#### TASK BRIEF:
After reading the data below, copy out every line that contains the word "TimeCounter".

─── DATASET ENTRIES ───

/-- Settles O27: `padZeros` is the least number, and 8L fits in 64 bits. -/
theorem paddingOfSha1Messages : Obligations.PaddingOfSha1Messages := by
  refine ⟨fun m hm => ?_, fun m _ => pad_length m⟩
  obtain ⟨hz, hleast⟩ := padZeros_least m.length
  have hfits : 8 * m.length < 2 ^ 64 := by omega
  refine ⟨padZeros m.length, hz, hleast, be64 (BitVec.ofNat 64 (8 * m.length)), be64_length _, ?_, rfl⟩
  rw [bigEndian_be64, BitVec.toNat_ofNat, Nat.mod_eq_of_lt hfits]

/-- Settles O28: the schedule keeps the block's words and satisfies its own recurrence. -/
theorem messageScheduleOfABlock : Obligations.MessageScheduleOfABlock := by
  refine fun blk hblk => ⟨schedule_blockWords_length blk, fun t ht => ?_, (isSchedule_schedule hblk).recurrence⟩
  rw [← wordAt, wordAt_schedule_of_lt blk ht, wordAt_blockWords blk ht, toNat_word32OfBytes]
  simp only [bigEndian, List.foldl, byteAt]
  ring

/-- Settles O49: the schedule and the rounds of a block are unique, and the engine's are such. -/
theorem compressionIsTheEightyRoundsAndTheUpdate : Obligations.CompressionIsTheEightyRoundsAndTheUpdate :=
  fun r _ hblk h' => blockTakes_iff r hblk h'

/-- Settles O50: the chaining values are those of the engine's run. -/
theorem sha1TakesTheBlocksOfThePaddedMessage : Obligations.Sha1TakesTheBlocksOfThePaddedMessage :=
  ⟨fun m _ => ⟨chainingValue m, chainingValue_zero m, fun _ hj => blockTakes_chainingValue hj, sha1_length m,
    bigEndian_sha1 m⟩, sha1Unit_eq⟩

/-- Settles O31: K0 is `k0Of`, and the pads are `xorPad` of it. -/
theorem hmacIsTheTwoHashesOfItsPads : Obligations.HmacIsTheTwoHashesOfItsPads := by
  intro h key message
  have hk0 := k0Of_length key
  refine ⟨k0Of key, xorPad (k0Of key) 0x36, xorPad (k0Of key) 0x5C, hk0, k0Of_of_long, k0Of_of_short,
    by rw [xorPad_length, hk0], fun i hi => getD_xorPad (hk0 ▸ hi) _, by rw [xorPad_length, hk0],
    fun i hi => getD_xorPad (hk0 ▸ hi) _, ?_, ?_⟩
  · rw [hmacUnit_two_hashes]
  · rw [hmacUnit_two_hashes]; rfl

/-- Settles O30: both are hashes. -/
theorem digestHasTwentyBytes : Obligations.DigestHasTwentyBytes := by
  intro h key message
  rw [hmacUnit_eq]
  exact ⟨hmacSha1_length key message, hmacSha1_length key message⟩

/-- Settles O32: HMAC is one update of the state, `exec_hmac`. -/
theorem hmacCommandWritesTheDigest : Obligations.HmacCommandWritesTheDigest :=
  fun s => ⟨exec_hmac s, hmacSha1_length s.key s.msg⟩

end Sys2Proof
end

section
/-! PROOFS. 42_totp.md R142 to R150: what GenTotp computes from the operands and the counter, on numbers. -/

namespace Sys2Proof.Machine

/-! ### The decimal string (R149) -/

theorem decimalString_succ (value width : Nat) :
    decimalString value (width + 1) = decimalString (value / 10) width ++ [BitVec.ofNat 8 (0x30 + value % 10)] := by
  simp only [decimalString, List.range_succ, List.map_append, List.map_cons, List.map_nil, Nat.add_sub_cancel, Nat.sub_self,
    Nat.pow_zero, Nat.div_one]
  congr 1
  refine List.map_congr_left fun i hi => ?_
  have hexp : width - i = width - 1 - i + 1 := by
    have hlt := List.mem_range.mp hi
    omega
  rw [hexp, Nat.pow_succ', Nat.div_div_eq_div_mul]

theorem decimalValue_concat (chars : List Byte) (c : Byte) :
    decimalValue (chars ++ [c]) = 10 * decimalValue chars + (c.toNat - 0x30) := List.foldl_concat ..

/-- Read back as a number, the string is the value's last `width` digits. -/
theorem decimalValue_decimalString (value width : Nat) : decimalValue (decimalString value width) = value % 10 ^ width := by
  induction width generalizing value with
  | zero => exact (Nat.mod_one value).symm
  | succ width ih =>
    have hdigit : (BitVec.ofNat 8 (0x30 + value % 10)).toNat - 0x30 = value % 10 := by
      rw [BitVec.toNat_ofNat]
      omega
    rw [decimalString_succ, decimalValue_concat, ih, hdigit, Nat.pow_succ', Nat.mod_mul, Nat.add_comm]

/-! ### The dynamic truncation (R146, R147) -/

theorem toNat_offsetNibble (b : Byte) : ((b &&& 0x0F).setWidth 4).toNat = b.toNat % 16 := by
  have hmask : (b &&& 0x0F).toNat = b.toNat % 16 := Nat.and_two_pow_sub_one_eq_mod b.toNat 4
  rw [BitVec.toNat_setWidth, hmask]
  exact Nat.mod_mod b.toNat 16

theorem toNat_and_0x7F (b : Byte) : (b &&& 0x7F).toNat = b.toNat % 128 := Nat.and_two_pow_sub_one_eq_mod b.toNat 7

/-- With the top bit masked off, no bit is lost in the 31 bits of BIN. -/
theorem toNat_truncateAt (tdig : List Byte) (off : Nat) :
    (truncateAt tdig off).toNat =
      (byteAt tdig off).toNat % 128 * 2 ^ 24 + (byteAt tdig (off + 1)).toNat * 2 ^ 16 +
        (byteAt tdig (off + 2)).toNat * 2 ^ 8 + (byteAt tdig (off + 3)).toNat := by
  simp only [truncateAt, BitVec.toNat_setWidth, toNat_word32OfBytes, bigEndian, List.foldl, toNat_and_0x7F]
  omega

theorem toNat_truncateAt_offset (tdig : List Byte) :
    (truncateAt tdig ((byteAt tdig 19 &&& 0x0F).setWidth 4).toNat).toNat = truncated tdig := by
  rw [toNat_offsetNibble, toNat_truncateAt]
  rfl

theorem truncated_lt (tdig : List Byte) : truncated tdig < 2 ^ 31 :=
  toNat_truncateAt_offset tdig ▸ BitVec.isLt _

/-! ### The Code of a counter (R143 to R149) -/

/-- TMSG of a TimeCounter (R144). -/
def counterMessage (counter : Nat) : List Byte := be64 (BitVec.ofNat 64 counter)

theorem bigEndian_counterMessage (now : Word64) (stepSecs : Word32) :
    bigEndian (counterMessage (now.toNat / stepSecs.toNat)) = now.toNat / stepSecs.toNat := by
  have hfits : now.toNat / stepSecs.toNat < 2 ^ 64 := Nat.lt_of_le_of_lt (Nat.div_le_self ..) now.isLt
  rw [counterMessage, bigEndian_be64, BitVec.toNat_ofNat, Nat.mod_eq_of_lt hfits]

/-- CVAL of a TimeCounter, as a number (R145 to R148). -/
def codeNumber (key : List Byte) (counter : Nat) (digits : Word32) : Nat :=
  truncated (hmacSha1 key (counterMessage counter)) % 10 ^ digits.toNat
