/-- The well-formedness check: every limit of a form beyond its operand types. -/
def wellFormed : Instr → Bool
  | .add g _ _ _ => g.ok
  | .sub g _ _ _ => g.ok
  | .mul g _ _ _ => g.ok
  | .mulh g _ _ _ => g.ok
  | .mulhu g _ _ _ => g.ok
  | .div g _ _ _ => g.ok
  | .divu g _ _ _ => g.ok
  | .rem g _ _ _ => g.ok
  | .remu g _ _ _ => g.ok
  | .and g _ _ _ => g.ok
  | .or g _ _ _ => g.ok
  | .xor g _ _ _ => g.ok
  | .andn g _ _ _ => g.ok
  | .orn g _ _ _ => g.ok
  | .shl g _ _ _ => g.ok
  | .shr g _ _ _ => g.ok
  | .sra g _ _ _ => g.ok
  | .rotl g _ _ _ => g.ok
  | .rotr g _ _ _ => g.ok
  | .min g _ _ _ => g.ok
  | .max g _ _ _ => g.ok
  | .minu g _ _ _ => g.ok
  | .maxu g _ _ _ => g.ok
  | .clz g _ _ _ => g.ok
  | .ctz g _ _ _ => g.ok
  | .popc g _ _ _ => g.ok
  | .brev g _ _ _ => g.ok
  | .bswap g _ _ _ => g.ok
  | .sext g _ _ _ => g.ok
  | .bfx g _ _ _ => g.ok
  | .bfi g _ _ _ => g.ok
  | .sel g _ _ _ => g.ok
  | .li g _ _ => g.ok
  | .cmp g _ _ _ _ => g.ok
  | .test g _ _ _ => g.ok
  | .pand g _ _ _ => g.ok
  | .por g _ _ _ => g.ok
  | .pxor g _ _ _ => g.ok
  | .pandn g _ _ _ => g.ok
  | .pset g _ _ => g.ok
  | .pget g _ _ => g.ok
  | .br g _ => g.ok
  | .bri g _ => g.ok
  | .call g _ => g.ok
  | .calli g _ => g.ok
  | .ret g => g.ok
  | .loop g _ _ => g.ok
  | .halt g => g.ok
  | .nop g => g.ok
  | .ifence g => g.ok
  | .rdclk g _ => g.ok
  | .rdid g _ => g.ok
  | .fadd g t _ _ _ _ _ => g.ok && t.isFp
  | .fsub g t _ _ _ _ _ => g.ok && t.isFp
  | .fmul g t _ _ _ _ _ => g.ok && t.isFp
  | .fdiv g t _ _ _ _ _ => g.ok && t.isFp
  | .fsqrt g t _ _ _ => g.ok && t.isFp
  | .fma g t _ _ _ _ _ => g.ok && t.isFp
  | .fmin g t _ _ _ => g.ok && t.isFp
  | .fmax g t _ _ _ => g.ok && t.isFp
  | .fcmp g t _ _ _ _ => g.ok && t.isAnyFp
  | .fcvt g t st sgn _ _ _ _ => g.ok && cvtOk t st sgn
  | .fclass g t _ _ => g.ok && t.isAnyFp
  | .fsgn g t _ _ _ => g.ok && t.isAnyFp
  | .segld g _ _ => g.ok
  | .segnarrow g _ _ _ => g.ok
  | .segq g _ _ _ => g.ok
  | .vadd g t _ _ b => g.ok && t.isInt && b.among true true true true
  | .vsub g t _ _ b => g.ok && t.isInt && b.among true true true true
  | .vmul g t _ _ b => g.ok && t.isInt && b.among true true true true
  | .vmulh g t _ _ b => g.ok && t.isInt && b.among true true true true
  | .vand g t _ _ b => g.ok && t.isInt && b.among true true true true
  | .vor g t _ _ b => g.ok && t.isInt && b.among true true true true
  | .vxor g t _ _ b => g.ok && t.isInt && b.among true true true true
  | .vshl g t _ _ b => g.ok && t.isInt && b.among true true true true
  | .vshr g t _ _ b => g.ok && t.isInt && b.among true true true true
  | .vsra g t _ _ b => g.ok && t.isInt && b.among true true true true
  | .vmin g t _ _ b => g.ok && t.isInt && b.among true true true true
  | .vmax g t _ _ b => g.ok && t.isInt && b.among true true true true
  | .vminu g t _ _ b => g.ok && t.isInt && b.among true true true true
  | .vmaxu g t _ _ b => g.ok && t.isInt && b.among true true true true
  | .vabsd g t _ _ b => g.ok && t.isInt && b.among true true true true
  | .vsel g t _ _ _ => g.ok && t.isInt
  | .vcmp g t _ _ _ b => g.ok && t.isInt && b.among true true false false
  | .vfadd g t _ _ _ _ b => g.ok && t.isFp && b.among true true true false
  | .vfsub g t _ _ _ _ b => g.ok && t.isFp && b.among true true true false
  | .vfmul g t _ _ _ _ b => g.ok && t.isFp && b.among true true true false
  | .vfma g t _ _ _ _ b => g.ok && t.isFp && b.among true true false false
  | .vfms g t _ _ _ _ b => g.ok && t.isFp && b.among true true false false
  | .vfnma g t _ _ _ _ b => g.ok && t.isFp && b.among true true false false
  | .vfmin g t _ _ b => g.ok && t.isFp && b.among true true true false
  | .vfmax g t _ _ b => g.ok && t.isFp && b.among true true true false
  | .vfdiv g t _ _ _ _ b => g.ok && t.isFp && b.among true true true false
  | .vfsqrt g t _ _ _ _ => g.ok && t.isFp
  | .vfrcp g t _ _ _ => g.ok && t.isFp
  | .vfrsq g t _ _ _ => g.ok && t.isFp
  | .vfexp2 g t _ _ _ _ => g.ok && t.isFp
  | .vfcmp g t _ _ _ b => g.ok && t.isAnyFp && b.among true true false false
  | .vfcvt g t st sgn _ _ _ _ _ => g.ok && cvtOk t st sgn
  | .vbcast g _ _ _ => g.ok
  | .vins g _ _ _ _ => g.ok
  | .vext g _ _ _ _ => g.ok
  | .vshuf g _ _ _ b => g.ok && b.among true true false true
  | .vslide g _ _ _ _ => g.ok
  | .vzip g _ _ _ _ => g.ok
  | .vunzip g _ _ _ _ => g.ok
  | .vredadd g t _ _ _ => g.ok && t.isInt
  | .vfredadd g t _ _ _ => g.ok && t.isFp
  | .vredmax g t _ _ _ => g.ok && (t.isInt || t.isFp)
  | .vredmin g t _ _ _ => g.ok && (t.isInt || t.isFp)
  | .vcompress g _ _ _ _ => g.ok
  | .vexpand g _ _ _ _ => g.ok
  | .bdot g _ _ _ _ => g.ok
  | .bunpk g t _ _ _ _ _ => g.ok && t.isFp
  | .bpack g t fmta _ _ _ _ _ => g.ok && t.isFp && (1 ≤ fmta.toNat && fmta.toNat ≤ 10) && !(t = .f64 && 7 ≤ fmta.toNat && fmta.toNat ≤ 9)
  | .bscale g _ _ _ _ => g.ok
  | .cbload g _ => g.ok
  | .cblook g t _ _ _ => g.ok && (t = .b8 || t = .b16)
  | .qdeq g _ _ _ _ => g.ok
  | .rpt g _ _ _ _ count => g.ok && (1 ≤ count.toNat && count.toNat ≤ 4096)
  | .rwait g => g.ok
  | .rstop g _ => g.ok
  | .ld g _ _ _ => g.ok
  | .st g _ _ _ => g.ok
  | .vld g _ _ => g.ok
  | .vst g _ _ => g.ok
  | .vgath g _ _ _ _ => g.ok
  | .vscat g _ _ _ _ => g.ok
  | .lsguard g _ _ => g.ok
  | .gld g w _ m => g.ok && m.lenIs (2 ^ w.w.val - 1)
  | .gst g w _ m => g.ok && m.lenIs (2 ^ w.val - 1)
  | .gvld g _ m => g.ok && m.len.toNat ≤ 63
  | .gvst g _ m => g.ok && m.len.toNat ≤ 63
  | .xget g _ _ => g.ok
  | .xput g _ _ => g.ok
  | .gpref g _ => g.ok
  | .aadd g _ _ m _ => g.ok && m.atomLen
  | .aand g _ _ m _ => g.ok && m.atomLen
  | .aor g _ _ m _ => g.ok && m.atomLen
  | .axor g _ _ m _ => g.ok && m.atomLen
  | .amin g _ _ m _ => g.ok && m.atomLen
  | .amax g _ _ m _ => g.ok && m.atomLen
  | .aminu g _ _ m _ => g.ok && m.atomLen
  | .amaxu g _ _ m _ => g.ok && m.atomLen
  | .aswap g _ _ m _ => g.ok && m.atomLen
  | .acas g _ _ m _ => g.ok && m.atomLen
  | .afadd g _ _ m _ => g.ok && m.atomLen
  | .afmin g _ _ m _ => g.ok && m.atomLen
  | .afmax g _ _ m _ => g.ok && m.atomLen
  | .radd g _ _ m => g.ok && m.atomLen
  | .rand g _ _ m => g.ok && m.atomLen
  | .ror g _ _ m => g.ok && m.atomLen
  | .rxor g _ _ m => g.ok && m.atomLen
  | .rmin g _ _ m => g.ok && m.atomLen
  | .rmax g _ _ m => g.ok && m.atomLen
  | .rminu g _ _ m => g.ok && m.atomLen
  | .rmaxu g _ _ m => g.ok && m.atomLen
  | .rfadd g _ _ m => g.ok && m.atomLen
  | .mwait g _ m _ => g.ok && m.lenIs 7
  | .fence g _ => g.ok
  | .acq g _ => g.ok
  | .rel g _ => g.ok
  | .rell g _ m => g.ok && m.lenIs 7
  | .flushp g sc => g.ok && sc = .dev
  | .cwb g sc _ => g.ok && sc = .dev
  | .cinv g sc _ => g.ok && sc = .dev
  | .cpin g sc _ _ => g.ok && sc = .dev
  | .cunpin g sc _ => g.ok && sc = .dev
  | .ldisc g _ _ => g.ok
  | .lback g _ => g.ok
  | .lstat g _ _ => g.ok
  | .amsg g _ _ _ _ => g.ok
  | .rld g _ _ _ _ => g.ok
  | .rst g _ _ _ _ => g.ok
  | .rstn g _ _ _ _ => g.ok
  | .hret g => g.ok
  | .chpoll g _ => g.ok
  | .chlim g _ => g.ok
  | .barc g => g.ok
  | .bara g => g.ok
  | .barw g => g.ok
  | .barb g => g.ok
  | .spawn g _ _ _ => g.ok
  | .join g _ m => g.ok && m.lenIs 7
  | .texit g => g.ok
  | .launch g _ m => g.ok && m.lenIs 63
  | .frb g _ _ => g.ok
  | .fre g => g.ok
  | .fra g => g.ok
  | .frq g _ => g.ok
  | .job g _ m => g.ok && m.lenIs 191
  | .jwait g _ _ => g.ok
  | .jpoll g _ _ => g.ok
  | .jcancel g _ _ => g.ok
  | .trap g _ => g.ok
  | .kret g sel => g.ok && sel.toNat ≤ 1
  | .sread g d _ sel => g.ok && stateSelKnown sel && d.fits (stateSelVector sel)
  | .swrite g d _ sel => g.ok && stateSelWritable sel && d.fits (stateSelVector sel)
  | .sysr g _ _ sel => g.ok && sysReadable sel
  | .sysw g _ _ sel => g.ok && sysWritable sel
  | .tlbinv g _ _ _ sel => g.ok && sel.toNat ≤ 2
  | .lres g _ _ _ sel => g.ok && sel.toNat ≤ 7
  | .lmove g _ _ sel => g.ok && sel.toNat ≤ 7
  | .sstart g _ _ => g.ok
  | .sstop g _ _ => g.ok
  | .ctrr g _ sel => g.ok && sel.toNat ≤ 15
  | .ctrw g _ sel => g.ok && sel.toNat ≤ 15
  | .mark g _ => g.ok
  | .hint g _ => g.ok
  | .repeaterIssue _ => true
  | .longLatencyResult _ _ => true
  | .memoryReply _ => true
  | .injectionSlot _ _ _ _ => true
  | .agingTurn _ _ _ => true
  | .agingTenureEnd _ _ _ => true
  | .flitArrival _ _ _ _ => true
  | .flitTakenBack _ _ _ => true
  | .landedFlitAccept _ _ _ => true
  | .hbmServiceSlot _ => true
  | .reservedSlot _ => true
  | .bucketRefill _ => true
  | .homeRequest _ => true
  | .fillDataArrival _ _ => true
  | .invalidationArrival _ => true
  | .rellRecall _ _ => true
  | .combine _ _ => true
  | .frameRequest _ => true
  | .pageWalk _ _ => true
  | .tombstoneRetire _ _ => true
  | .incarnationBroadcast _ _ => true
  | .clusterReset _ => true
  | .poolpush _ _ => true
  | .keeperPreemptRequest _ => true
  | .landlordPreemptRequest _ => true
  | .controlSpaceWrite _ _ => true
  | .preemption _ => true
  | .resume _ _ => true
  | .keeperEntry _ => true
  | .landlordEntry _ => true
  | .machineCheck _ => true
  | .sidelogNotice _ => true
  | .sidelogReplay _ _ => true
  | .taskDeath _ _ _ _ => true
  | .deadFilterRetire _ _ => true
  | .deathNotice _ => true
  | .noticeRingDrain _ => true
  | .hbmUncorrectableError _ _ => true
  | .patrolScrubBurst _ _ => true
  | .scrubPassStart => true
  | .taskPop _ _ => true
  | .taskPriorityAging _ _ => true
  | .spillRefill _ => true
  | .spawnReceive _ => true
  | .stealRequest _ _ => true
  | .stealShipment _ => true
  | .stealRetryTimer _ => true
  | .poolIdleTimeout _ _ => true
  | .launchPlacement _ _ => true
  | .launchComplete _ => true
  | .migration _ _ => true
  | .messageArrival _ => true
  | .remoteLsAccess _ => true
  | .channelTransfer _ _ => true
  | .channelTimeout _ _ => true
  | .mwaitWake _ _ => true
  | .mwaitTimeout _ _ => true
  | .barrierCompletion _ _ => true
  | .bandBarrierArrival _ => true
  | .rouEdgeCheck _ => true
  | .regionHeldReadRetry _ => true
  | .regionCommit _ _ => true
  | .regionAbort _ _ _ => true
  | .jobStart _ _ => true
  | .jobUnitStep _ _ => true
  | .jobFinish _ _ => true
  | .tailWrite _ _ _ => true
  | .hostRecordTake _ => true
  | .completionEntry _ => true
  | .counterLowRead _ _ => true
  | .vfReset _ => true
  | .hostMemAccess _ _ _ => true
  | .backInvalidation _ _ => true
  | .spanRequest _ => true
  | .hostAtomic _ => true
  | .traceRecord _ => true
  | .traceWrite _ _ => true
  | .leaseSliceStart => true
  | .leaseSliceEnd => true
  | .breakHit _ _ => true
  | .powerGood _ _ _ _ => true
  | .lifeCycleChange _ => true
  | .getVersion _ => true
  | .getCapabilities _ => true
  | .negotiateAlgorithms _ => true
  | .getCertificate _ => true
  | .challenge _ => true
  | .getMeasurements _ => true
  | .moduleDescriptorRead => true
  | .powerLimitExceeded => true
  | .lastIterationRetires _ => true
  | .launchRetirement _ => true
  | .leaseRequest _ _ => true
  | .powerLimitSet _ => true
  | .drawWithinLimit => true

───

#### SOLVED EXERCISE:
/-- TMSG of a TimeCounter (R144). -/
/-- CVAL of a TimeCounter, as a number (R145 to R148). -/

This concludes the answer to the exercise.